I am an unapologetic feminist. My extremity varies as I am constantly challenging my beliefs on how feminism fits in with Christianity, with logic, and with my world view. As I have studied the Bible, the more I am convinced that Jesus is a feminist and Paul was a leader in early Christian feminism.
In studying the other side, the one that throws around terms like "Biblical gender roles," "complementarianism," and the like, I find that their views on gender roles do not just harm women; they also harm men.
For example, my husband is a tremendously loving and involved father to our son. I am so blessed that my son has a great role model in his father. There are times when it is incredibly inconvenient that many men's restrooms do not have changing tables. Sometimes, he is with the kid at a restaurant without me; sometimes, it's just his turn to change diapers. When that happens, he has to go out to the car, or give me the kid to change because, of course, the women's restroom will have a changing table.
While we are a happily married couple who can work through issues like lack of changing tables, what about single-fathers? Do they not count as parents?
Recently, our kid had to be picked up from daycare because he was running a fever. It's much more convenient for my husband to get our son because he works 5 minutes from the daycare while I work in another town. Also, I'm a teacher, so leaving work means making emergency sub plans and hoping the students do something productive. My husband told his bosses that the kid is sick, and if I couldn't get a sub, he would need to pick him up.
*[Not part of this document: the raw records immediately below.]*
/-! Well-formedness: one ill-formed term for each check. -/

theorem test_wellformed_good : (Instr.construct cfg4).wellFormed = true := by decide
theorem test_wellformed_binary32 : (Instr.construct cfg32).wellFormed = true := by decide
theorem test_wellformed_no_format : (Instr.construct ⟨.binary ⟨1, 0⟩, 1, [0#2], false⟩).wellFormed = false := by decide
theorem test_wellformed_short_table : (Instr.construct ⟨b64, 4, [0#64, 0#64], false⟩).wellFormed = false := by decide
theorem test_wellformed_infinite_tap :
    (Instr.construct ⟨b64, 1, [0x7FF0000000000000#64], false⟩).wellFormed = false := by decide
theorem test_fits : (push64 0#64).fits 64 = true ∧ (push64 0#64).fits 32 = false := by decide
theorem test_refused_no_format :
    execConstruct ⟨.binary ⟨1, 0⟩, 1, [0#2], false⟩ State.reset = .refused .noFormat := by rfl
theorem test_refused_short_table :
    execConstruct ⟨b64, 4, [0#64, 0#64], false⟩ State.reset = .refused .tableLength := by rfl
theorem test_refused_infinite_tap :
    execConstruct ⟨b64, 1, [0x7FF0000000000000#64], false⟩ State.reset = .refused .nonFiniteTap := by rfl
theorem test_refused_other_width : execPush ⟨32, 0#32⟩ (fresh cfg4) = .refused .wordWidth := by rfl

/-! Decoding: the words of V16, bit 64 first; and a port of 32 bits (rule R53: bit 32 is the operation). -/

theorem test_decode_reset : decodeTableWord 72 0x00000000000000000 = some .reset := by decide
theorem test_decode_reset_data_ignored : decodeTableWord 72 0x0FFFFFFFFFFFFFFFF = some .reset := by decide
theorem test_decode_push : decodeTableWord 72 0x13FF0000000000000 = some (push64 0x3FF0000000000000#64) := by decide
theorem test_decode_push_nan : decodeTableWord 72 0x17FF8000000000000 = some (push64 0x7FF8000000000000#64) := by decide
theorem test_decode_too_long : decodeTableWord 72 0x20000000000000000 = none := by decide
theorem test_encode_push : encode 64 (push64 0xC018000000000000#64) = [0x1C018000000000000#65] := by decide
theorem test_encode_reset : encode 64 .reset = [0#65] := by decide
theorem test_decode_32 : decode (W := 32) 0x13F800000#33 = .push ⟨32, 0x3F800000#32⟩ ∧
    decode (W := 32) 0x0FFFFFFFF#33 = .reset := by decide

/-! CONSTRUCT: V1. -/

theorem test_construct_asymmetric_table :
    seen (execConstruct cfg4 (holding cfg1 [0x4008000000000000#64] 0)) = some ([0, 0, 0, 0], 0, [.constructed]) := by decide
theorem test_construct_three_taps :
    (after (execConstruct ⟨b64, 3, [], false⟩ (fresh cfg4))).map (fun t => (t.inst, t.delivered, t.pins)) =
      some (none, [.notConstructed .invalidConfiguration], ⟨false, none⟩) := by decide
theorem test_construct_tap_counts :
    (List.range 101).filter isPowerOfTwo = [1, 2, 4, 8, 16, 32, 64] ∧ isPowerOfTwo 1024 = true := by decide +kernel

/-! RESET: P2 row 6, and the example of rule R73. -/

theorem test_reset_clears :
    seen (execReset (holding cfg4
      [0x4014000000000000#64, 0x4018000000000000#64, 0x4008000000000000#64, 0x4010000000000000#64] 2)) =
      some ([0, 0, 0, 0], 0, [.response ⟨64, 0#65⟩]) := by decide
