-- ==== Sys2Proof/Machine/IndexMemory.lean ====
section
/-! DEFINITION. The index register and memory: LD I, ADD I, LD F, LD B and the block transfers
(spec/43_index_memory.md). -/

namespace Sys2Proof.Machine

/-- R160. -/
def execLdI (nnn : BitVec 12) (s : State) : Host.Outcome State Fault Refusal :=
  s.finish (.ok { s with i := zextNNN nnn })

/-- R161: 16-bit sum, VF from the unreduced sum. -/
def execAddI (x : Reg) (s : State) : Host.Outcome State Fault Refusal :=
  s.finish (.ok ({ s with i := BitVec.ofNat 16 (s.i.toNat + (s.readV x).toNat) }.writeV regVF
    (indexFlag s.i (s.readV x))))

/-- R162. -/
def execLdF (x : Reg) (s : State) : Host.Outcome State Fault Refusal :=
  s.finish (.ok { s with i := glyphAddress (s.readV x) })

/-- R163. -/
def execLdB (x : Reg) (s : State) : Host.Outcome State Fault Refusal :=
  s.finish (s.storeBytes s.base (bcdDigits (s.readV x)))

/-- R164: V0 first. -/
def execStoreRegs (x : Reg) (s : State) : Host.Outcome State Fault Refusal :=
  match s.storeBytes s.base (s.regsUpTo x) with
  | .error c => s.finish (.error c)
  | .ok t => s.finish (.ok (t.afterBlock x))

/-- R165: V0 first; the loads read memory only, so reading all bytes before the first register is
written gives the bytes R165 reads (DEDUCED, safe, log 9). -/
def execLoadRegs (x : Reg) (s : State) : Host.Outcome State Fault Refusal :=
  match s.loadBytes s.base (x.val + 1) with
  | .error c => s.finish (.error c)
  | .ok bytes => s.finish (.ok ((s.writeVsFrom 0 bytes).afterBlock x))

end Sys2Proof.Machine
end

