/-! ### The statements -/

/-- Settles O5: a fault entry leaves canonical memory, and an instruction that completes is bounded by
`Completes.inv`, since the fetch began at pc at most 0xFFE. -/
theorem stepKeepsInvariant : Obligations.StepKeepsInvariant := by
  unfold Obligations.StepKeepsInvariant
  rintro s t ⟨hwf, hrun⟩ hstep
  obtain ⟨hs, hcase⟩ := step_next hstep
  cases hcase with
  | fetchFault c hf ht => exact ht ▸ endCycle_inv (takeFault_inv _ _ c)
  | unrecognized w e hf hd ht => exact ht ▸ endCycle_inv (takeFault_inv _ _ _)
  | ran w i u hf hd hx ht =>
    subst ht
    obtain hu | ⟨c, rfl⟩ := exec_next_cases hx
    · have hpc : s.pc.toNat ≤ 0xFFE := pc_le_of_fetch_ok (startCycle_fetch s ▸ hf)
      have hadv : s.startCycle.advancePc.pc.toNat = s.pc.toNat + 2 := by
        rw [advancePc_pc, startCycle_pc]; bv_omega
      obtain ⟨-, hstack⟩ := hrun hs
      exact endCycle_inv (hu.inv (by simpa [State.memWf] using hwf) (by omega) (by omega)
        (by simpa using hstack))
    · exact endCycle_inv (takeFault_inv _ _ c)

/-- Settles O16: the start of the cycle clears the flag under per_cycle alone, and the instruction
sets it exactly when it is CLS or DRW. -/
theorem changedReportsClsAndDrw : Obligations.ChangedReportsClsAndDrw := by
  unfold Obligations.ChangedReportsClsAndDrw
  intro s t hi lo i _ hhi hlo hd hstep ht
  obtain ⟨u, hu, rfl⟩ := completes_of_step hhi hlo hd hstep ht
  rw [endCycle_changed, hu.changed_iff, advancePc_changed, startCycle_changed]
  cases s.params.changedPolicy <;> simp

/-- Settles O22: the frame names the grid and the changed flag for CLS and DRW alone. -/
theorem onlyClsAndDrwChangeTheGrid : Obligations.OnlyClsAndDrwChangeTheGrid := by
  unfold Obligations.OnlyClsAndDrwChangeTheGrid
  intro i s t h ht hcls hdrw
  have hc := completes_of_running h ht
  have hother : ¬ (i = .cls ∨ ∃ x y n, i = .drw x y n) := by simp [hcls, hdrw]
  exact ⟨hc.grid_eq (Bool.eq_false_iff.2 fun hg => hother ((mayChange_grid s i).1 hg)),
    hc.changed_eq (Bool.eq_false_iff.2 fun hg => hother ((mayChange_changed s i).1 hg))⟩

/-- Settles O24: the frame names the call stack for CALL and RET alone. -/
theorem onlyCallAndRetTouchTheCallStack : Obligations.OnlyCallAndRetTouchTheCallStack := by
  unfold Obligations.OnlyCallAndRetTouchTheCallStack
  intro i s t h ht hret hcall
  refine (completes_of_running h ht).calls_eq (Bool.eq_false_iff.2 fun hc => ?_)
  obtain rfl | ⟨nnn, rfl⟩ := (mayChange_calls s i).1 hc
  · exact hret rfl
  · exact hcall nnn rfl

/-- Settles O25: the frame names I for these instructions alone. -/
theorem onlyNamedInstructionsWriteIndex : Obligations.OnlyNamedInstructionsWriteIndex := by
  unfold Obligations.OnlyNamedInstructionsWriteIndex
  intro i s t h ht hldI haddF hblock
  refine (completes_of_running h ht).i_eq (Bool.eq_false_iff.2 fun hi => ?_)
  obtain ⟨nnn, rfl⟩ | ⟨x, hx⟩ | ⟨hinc, x, hx⟩ := (mayChange_i s i).1 hi
  · exact hldI nnn rfl
  · exact hx.elim (haddF x).1 (haddF x).2
  · exact hx.elim (hblock hinc x).1 (hblock hinc x).2

/-- Settles O26: the registers the frame names are those of `Instr.mayWrite`. -/
theorem onlyDestinationRegistersChange : Obligations.OnlyDestinationRegistersChange := by
  unfold Obligations.OnlyDestinationRegistersChange
  intro i s t r h ht hr
  exact (completes_of_running h ht).readV_eq hr

/-- Settles O27: the frame names DT for LD DT, Vx alone and ST for LD ST, Vx alone. -/
theorem onlyTimerLoadsWriteTimers : Obligations.OnlyTimerLoadsWriteTimers := by
  unfold Obligations.OnlyTimerLoadsWriteTimers
  intro i s t h ht
  have hc := completes_of_running h ht
  constructor
  · intro hne
    refine hc.dt_eq (Bool.eq_false_iff.2 fun hdt => ?_)
    obtain ⟨x, hx⟩ := (mayChange_dt s i).1 hdt
    exact hne x hx
  · intro hne
    refine hc.st_eq (Bool.eq_false_iff.2 fun hst => ?_)
    obtain ⟨x, hx⟩ := (mayChange_st s i).1 hst
    exact hne x hx
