-- ==== Sys2Proof/Machine/FilterOps.lean ====
section
/-! DEFINITION. INSERT, DELETE and LOOKUP (spec rules R250 to R253). -/

namespace Sys2Proof.Machine

/-! ### The update loops and the lookup value -/

/-- The loop of INSERT: `inc` of each entry in seed order, with the sum of the saturation events (R130, R185, R251). -/
def incrementAll (s : State) : List Nat → State × Nat
  | [] => (s, 0)
  | i :: rest =>
    let (s₁, e) := increment s i
    let (s₂, es) := incrementAll s₁ rest
    (s₂, e + es)

/-- The loop of DELETE: `dec` of each entry in seed order, with the sum of the floor events (R130, R185, R252). -/
def decrementAll (s : State) (pol : Bool) : List Nat → State × Nat
  | [] => (s, 0)
  | i :: rest =>
    let (s₁, e) := decrement s pol i
    let (s₂, es) := decrementAll s₁ pol rest
    (s₂, e + es)

/-- `min` of a non-empty list: its least element (R11). -/
def leastOf : List Nat → Nat
  | [] => 0
  | [a] => a
  | a :: b :: rest => min a (leastOf (b :: rest))

/-- `lv(S)`: 0 as soon as a counter reads 0, else the least of the counters (R250). -/
def lookupValue (s : State) (S : List Nat) : Nat :=
  if S.any fun i => counter s i == 0#4 then 0
  else leastOf (S.map fun i => (counter s i).toNat)

/-! ### The commands -/

/-- The error conditions of INSERT, in order (R251, R282). -/
def insertChecks (c : Config) (s : State) : List (Bool × ErrCode) :=
  [(!s.status.configured, .notConfigured),
   (decide (c.keyMax < s.keyLen.toNat), .keyLength)]

/-- INSERT (R251). -/
def insertAt (c : Config) (s : State) : Result :=
  afterChecks (insertChecks c s) s <| onInstance c s <| onKey s fun x =>
    let (s', sat) := incrementAll s (slotsOf c s x)
    .next (complete s' 0 sat 0)

/-- The meaning of INSERT on the hardware at hand. -/
def execInsert (s : State) : Result :=
  insertAt Config.impl s

/-- The error conditions of DELETE, in order (R252, R282). -/
def deleteChecks (c : Config) (s : State) : List (Bool × ErrCode) :=
  [(!s.status.configured, .notConfigured),
   (decide (c.keyMax < s.keyLen.toNat), .keyLength)]

/-- DELETE (R252): no counter changes when the lookup value is 0. -/
def deleteAt (c : Config) (s : State) : Result :=
  afterChecks (deleteChecks c s) s <| onInstance c s <| onKey s fun x =>
    if lookupValue s (slotsOf c s x) = 0 then .next (complete s 0 0 0)
    else
      let (s', fl) := decrementAll s s.ctrl.decFloor0 (slotsOf c s x)
      .next (complete s' 1 0 fl)

/-- The meaning of DELETE on the hardware at hand. -/
def execDelete (s : State) : Result :=
  deleteAt Config.impl s

/-- The error conditions of LOOKUP, in order (R253, R282). -/
def lookupChecks (c : Config) (s : State) : List (Bool × ErrCode) :=
  [(!s.status.configured, .notConfigured),
   (decide (c.keyMax < s.keyLen.toNat), .keyLength)]

/-- LOOKUP (R253). -/
def lookupCommandAt (c : Config) (s : State) : Result :=
  afterChecks (lookupChecks c s) s <| onInstance c s <| onKey s fun x =>
    .next (complete s (lookupValue s (slotsOf c s x)) 0 0)

/-- The meaning of LOOKUP on the hardware at hand. -/
def execLookup (s : State) : Result :=
  lookupCommandAt Config.impl s

end Sys2Proof.Machine
end

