/-! ### What each command answers -/

theorem readSlotAt_next {c : Config} {s t : State} (h : readSlotAt c s = .next t) :
    (∃ e, firstError (readSlotChecks s) = some e ∧ t = cmdError s e) ∨
    (firstError (readSlotChecks s) = none ∧ slotsInRange c s = true ∧
      t = complete s (counter s (argument s)).toNat 0 0) := by
  rcases afterChecks_cases h with ⟨e, he, ho⟩ | ⟨hn, ho⟩
  · exact .inl ⟨e, he, by simpa using ho⟩
  · obtain ⟨hi, hb⟩ := onSlots_next ho.symm
    exact .inr ⟨hn, hi, by simpa using hb.symm⟩

theorem incSlotAt_next {c : Config} {s t : State} (h : incSlotAt c s = .next t) :
    (∃ e, firstError (incSlotChecks s) = some e ∧ t = cmdError s e) ∨
    (firstError (incSlotChecks s) = none ∧ slotsInRange c s = true ∧
      t = complete (increment s (argument s)).1 (counter (increment s (argument s)).1 (argument s)).toNat
        (increment s (argument s)).2 0) := by
  rcases afterChecks_cases h with ⟨e, he, ho⟩ | ⟨hn, ho⟩
  · exact .inl ⟨e, he, by simpa using ho⟩
  · obtain ⟨hi, hb⟩ := onSlots_next ho.symm
    exact .inr ⟨hn, hi, by simpa using hb.symm⟩

theorem decSlotAt_next {c : Config} {s t : State} (h : decSlotAt c s = .next t) :
    (∃ e, firstError (decSlotChecks s) = some e ∧ t = cmdError s e) ∨
    (firstError (decSlotChecks s) = none ∧ slotsInRange c s = true ∧
      t = complete (decrement s s.ctrl.decFloor0 (argument s)).1
        (counter (decrement s s.ctrl.decFloor0 (argument s)).1 (argument s)).toNat
        0 (decrement s s.ctrl.decFloor0 (argument s)).2) := by
  rcases afterChecks_cases h with ⟨e, he, ho⟩ | ⟨hn, ho⟩
  · exact .inl ⟨e, he, by simpa using ho⟩
  · obtain ⟨hi, hb⟩ := onSlots_next ho.symm
    exact .inr ⟨hn, hi, by simpa using hb.symm⟩

theorem readByteAt_next {c : Config} {s t : State} (h : readByteAt c s = .next t) :
    (∃ e, firstError (readByteChecks s) = some e ∧ t = cmdError s e) ∨
    (firstError (readByteChecks s) = none ∧ slotsInRange c s = true ∧
      t = complete s (memRead s.cram (argument s)).toNat 0 0) := by
  rcases afterChecks_cases h with ⟨e, he, ho⟩ | ⟨hn, ho⟩
  · exact .inl ⟨e, he, by simpa using ho⟩
  · obtain ⟨hi, hb⟩ := onSlots_next ho.symm
    exact .inr ⟨hn, hi, by simpa using hb.symm⟩

theorem configureAt_next {c : Config} {s t : State} (h : configureAt c s = .next t) :
    (∃ e, firstError (configureChecks c s) = some e ∧ t = cmdError s e) ∨
    (firstError (configureChecks c s) = none ∧
      t = complete (newInstance s (derive s.n (stagedPattern s))) 0 0 0) := by
  rcases afterChecks_cases h with ⟨e, he, ho⟩ | ⟨hn, ho⟩
  · exact .inl ⟨e, he, by simpa using ho⟩
  · exact .inr ⟨hn, by simpa using ho⟩

/-- CONFIGURE never faults. -/
theorem configureAt_total (c : Config) (s : State) : ∃ t, configureAt c s = .next t := by
  unfold configureAt afterChecks
  split <;> exact ⟨_, rfl⟩

theorem hashSlotAt_next {c : Config} {s t : State} (h : hashSlotAt c s = .next t) :
    (∃ e, firstError (hashSlotChecks c s) = some e ∧ t = cmdError s e) ∨
    (firstError (hashSlotChecks c s) = none ∧ instanceInRange c s = true ∧
      (∀ w, 4 * w < s.keyLen.toNat → lookupAt s.key w ≠ none) ∧
      t = complete s (slotOf c s (keyBytes s) (argument s)) 0 0) := by
  rcases afterChecks_cases h with ⟨e, he, ho⟩ | ⟨hn, ho⟩
  · exact .inl ⟨e, he, by simpa using ho⟩
  · obtain ⟨hi, hb⟩ := onInstance_next ho.symm
    obtain ⟨hw, hb⟩ := onKey_next hb
    exact .inr ⟨hn, hi, hw, by simpa using hb.symm⟩

theorem mapAt_next {c : Config} {s t : State} (h : mapAt c s = .next t) :
    (∃ e, firstError (mapChecks s) = some e ∧ t = cmdError s e) ∨
    (firstError (mapChecks s) = none ∧ slotsInRange c s = true ∧
      (∀ w < c.digestWords, lookupAt s.digest w ≠ none) ∧
      t = complete s (digestSum s c.digestWords % s.m.toNat) 0 0) := by
  rcases afterChecks_cases h with ⟨e, he, ho⟩ | ⟨hn, ho⟩
  · exact .inl ⟨e, he, by simpa using ho⟩
  · obtain ⟨hi, hb⟩ := onSlots_next ho.symm
    obtain ⟨hw, hb⟩ := onDigest_next hb
    exact .inr ⟨hn, hi, hw, by simpa using hb.symm⟩

theorem insertAt_next {c : Config} {s t : State} (h : insertAt c s = .next t) :
    (∃ e, firstError (insertChecks c s) = some e ∧ t = cmdError s e) ∨
    (firstError (insertChecks c s) = none ∧ instanceInRange c s = true ∧
      (∀ w, 4 * w < s.keyLen.toNat → lookupAt s.key w ≠ none) ∧
      t = complete (incrementAll s (slotsOf c s (keyBytes s))).1 0
        (incrementAll s (slotsOf c s (keyBytes s))).2 0) := by
  rcases afterChecks_cases h with ⟨e, he, ho⟩ | ⟨hn, ho⟩
  · exact .inl ⟨e, he, by simpa using ho⟩
  · obtain ⟨hi, hb⟩ := onInstance_next ho.symm
    obtain ⟨hw, hb⟩ := onKey_next hb
    exact .inr ⟨hn, hi, hw, by simpa using hb.symm⟩

theorem deleteAt_next {c : Config} {s t : State} (h : deleteAt c s = .next t) :
    (∃ e, firstError (deleteChecks c s) = some e ∧ t = cmdError s e) ∨
    (firstError (deleteChecks c s) = none ∧ instanceInRange c s = true ∧
      (∀ w, 4 * w < s.keyLen.toNat → lookupAt s.key w ≠ none) ∧
      ((lookupValue s (slotsOf c s (keyBytes s)) = 0 ∧ t = complete s 0 0 0) ∨
       (lookupValue s (slotsOf c s (keyBytes s)) ≠ 0 ∧
        t = complete (decrementAll s s.ctrl.decFloor0 (slotsOf c s (keyBytes s))).1 1 0
          (decrementAll s s.ctrl.decFloor0 (slotsOf c s (keyBytes s))).2))) := by
  rcases afterChecks_cases h with ⟨e, he, ho⟩ | ⟨hn, ho⟩
  · exact .inl ⟨e, he, by simpa using ho⟩
  · obtain ⟨hi, hb⟩ := onInstance_next ho.symm
    obtain ⟨hw, hb⟩ := onKey_next hb
    refine .inr ⟨hn, hi, hw, ?_⟩
    split_ifs at hb with hz
    · exact .inl ⟨hz, by simpa using hb.symm⟩
    · exact .inr ⟨hz, by simpa using hb.symm⟩

theorem lookupCommandAt_next {c : Config} {s t : State} (h : lookupCommandAt c s = .next t) :
    (∃ e, firstError (lookupChecks c s) = some e ∧ t = cmdError s e) ∨
    (firstError (lookupChecks c s) = none ∧ instanceInRange c s = true ∧
      (∀ w, 4 * w < s.keyLen.toNat → lookupAt s.key w ≠ none) ∧
      t = complete s (lookupValue s (slotsOf c s (keyBytes s))) 0 0) := by
  rcases afterChecks_cases h with ⟨e, he, ho⟩ | ⟨hn, ho⟩
  · exact .inl ⟨e, he, by simpa using ho⟩
  · obtain ⟨hi, hb⟩ := onInstance_next ho.symm
    obtain ⟨hw, hb⟩ := onKey_next hb
    exact .inr ⟨hn, hi, hw, by simpa using hb.symm⟩

/-! ### Where each command completes -/

theorem configureAt_runs {c : Config} {s : State} (hv : validInputs s.n (stagedPattern s) = true)
    (ho : overCapacity c (derive s.n (stagedPattern s)) = false) :
    configureAt c s = .next (complete (newInstance s (derive s.n (stagedPattern s))) 0 0 0) :=
  afterChecks_pass s _ (by simp [configureChecks, firstError_cons, hv, ho])

theorem readSlotAt_runs {c : Config} {s : State} (hc : s.status.configured = true)
    (hi : slotsInRange c s = true) (ha : argument s < s.m.toNat) :
    readSlotAt c s = .next (complete s (counter s (argument s)).toNat 0 0) :=
  (afterChecks_pass s _ (by simp [readSlotChecks, firstError_cons, hc, Nat.not_le.2 ha])).trans (onSlots_pass _ hi)

theorem incSlotAt_runs {c : Config} {s : State} (hd : s.ctrl.diagEn = true) (hc : s.status.configured = true)
    (hi : slotsInRange c s = true) (ha : argument s < s.m.toNat) :
    incSlotAt c s = .next (complete (increment s (argument s)).1
      (counter (increment s (argument s)).1 (argument s)).toNat (increment s (argument s)).2 0) :=
  (afterChecks_pass s _ (by simp [incSlotChecks, firstError_cons, hd, hc, Nat.not_le.2 ha])).trans
    (onSlots_pass _ hi)

theorem decSlotAt_runs {c : Config} {s : State} (hd : s.ctrl.diagEn = true) (hc : s.status.configured = true)
    (hi : slotsInRange c s = true) (ha : argument s < s.m.toNat) :
    decSlotAt c s = .next (complete (decrement s s.ctrl.decFloor0 (argument s)).1
      (counter (decrement s s.ctrl.decFloor0 (argument s)).1 (argument s)).toNat 0
      (decrement s s.ctrl.decFloor0 (argument s)).2) :=
  (afterChecks_pass s _ (by simp [decSlotChecks, firstError_cons, hd, hc, Nat.not_le.2 ha])).trans
    (onSlots_pass _ hi)
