-- ==== Sys2Proof/Tests/Slice0.lean ====
section
/-! SUPPORT. The model's own tests. The expected results are those of spec/95_test_vectors.md, named by their vectors, on the
configuration REF with INST-MD5 (R7); and for each obligation with hypotheses a witness that meets them. -/

namespace Sys2Proof.Tests

open Sys2Proof.Machine

/-! ### The configuration REF with INST-MD5 (R7): the digests are the table of vector SM-0 -/

/-- Seeds as ASCII decimals without padding. -/
def seedAscii (j : Nat) : List Byte :=
  if j < 10 then [BitVec.ofNat 8 (0x30 + j)] else [BitVec.ofNat 8 (0x30 + j / 10), BitVec.ofNat 8 (0x30 + j % 10)]

/-- The keys "42", "7", "hello" and "". -/
def key42 : List Byte := [0x34, 0x32]
def key7 : List Byte := [0x37]
def keyHello : List Byte := [0x68, 0x65, 0x6C, 0x6C, 0x6F]

/-- SM-0, by key and seed. -/
def digestTable : List (List Byte × Nat) :=
  [(key42 ++ [0x31], 0xE0C641195B27425BB056AC56F8953D24), (key42 ++ [0x32], 0xF85454E8279BE180185CAC7D243C5EB3),
   (key42 ++ [0x33], 0xFAA9AFEA49EF2FF029A833CCCC778FD0), (key7 ++ [0x31], 0xE2C420D928D4BF8CE0FF2EC19B371514),
   (key7 ++ [0x32], 0x32BB90E8976AAB5298D5DA10FE66F21D), (key7 ++ [0x33], 0xD2DDEA18F00665CE8623E36BD4E3C7C5),
   (keyHello ++ [0x31], 0x203AD5FFA1D7C650AD681FDFF3965CD2),
   (keyHello ++ [0x32], 0x6E809CBDA0732AC4845916A59016F954),
   (keyHello ++ [0x33], 0x7CE8BE0FA3932E840F6A19C2B83E11AE), ([0x31], 0xC4CA4238A0B923820DCC509A6F75849B),
   ([0x32], 0xC81E728D9D4C2F636F067F89CC14862C), ([0x33], 0xECCBC87E4B5CE2FE28308FD9F2A7BAF3)]

/-- REF: M_MAX = 2^20, K_MAX = 32, KEY_MAX = 64, DW = 128. -/
def ref : Config where
  mMaxPred := 1048575
  kMaxPred := 31
  keyWordsPred := 15
  digestWordsExtra := 0
  digestRaw := fun x => ((digestTable.find? fun p => p.1 == x).map fun p => p.2).getD 0
  seedEnc := seedAscii

/-- The fresh instance I9 (PD-14): M = 9, K = 3. -/
def i9 : State :=
  { State.reset with
    status := { configured := true, err := .noError, sat := false, floor := false }
    m := 9, k := 3, n := 3, pHi := 0x3FD00000, cfgN := 3, cfgPHi := 0x3FD00000 }

/-- A state with a key in the key buffer, packed by hand (EN-19, EN-20). -/
def holding42 (s : State) : State := { s with key := [(0, 0x00003234)], keyLen := 2 }
def holding7 (s : State) : State := { s with key := [(0, 0x00000037)], keyLen := 1 }

/-- A command's RESULT and STATUS, as the host reads them. -/
def seen : Result → Option (Word × Word)
  | .next s => some (s.result, statusWord s.status)
  | _ => none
His bosses made insinuations that caring for a sick kid was the wife's job. I couldn't make it in time to get the kid and make it to the doctor (it was a really high fever), so he picked the kid up. He got hell at work for leaving a few hours early. A female at the business stated she did not have any issues leaving work for sick kids. Why is it different for a male? Why is caring and comforting a sick child a woman's job?
By enforcing, consciously or subconsciously, strict gender roles, families are left struggling to fit an impossible mold. Men are pressured to be sole breadwinners in an economy which demands dual-incomes. Fathers are pressured to be fathers at an arms length because "women's work". Instead of focusing on people's strengths and following common sense, females and males are restricted into someone else's (unbiblical) ideas of what females and males should be.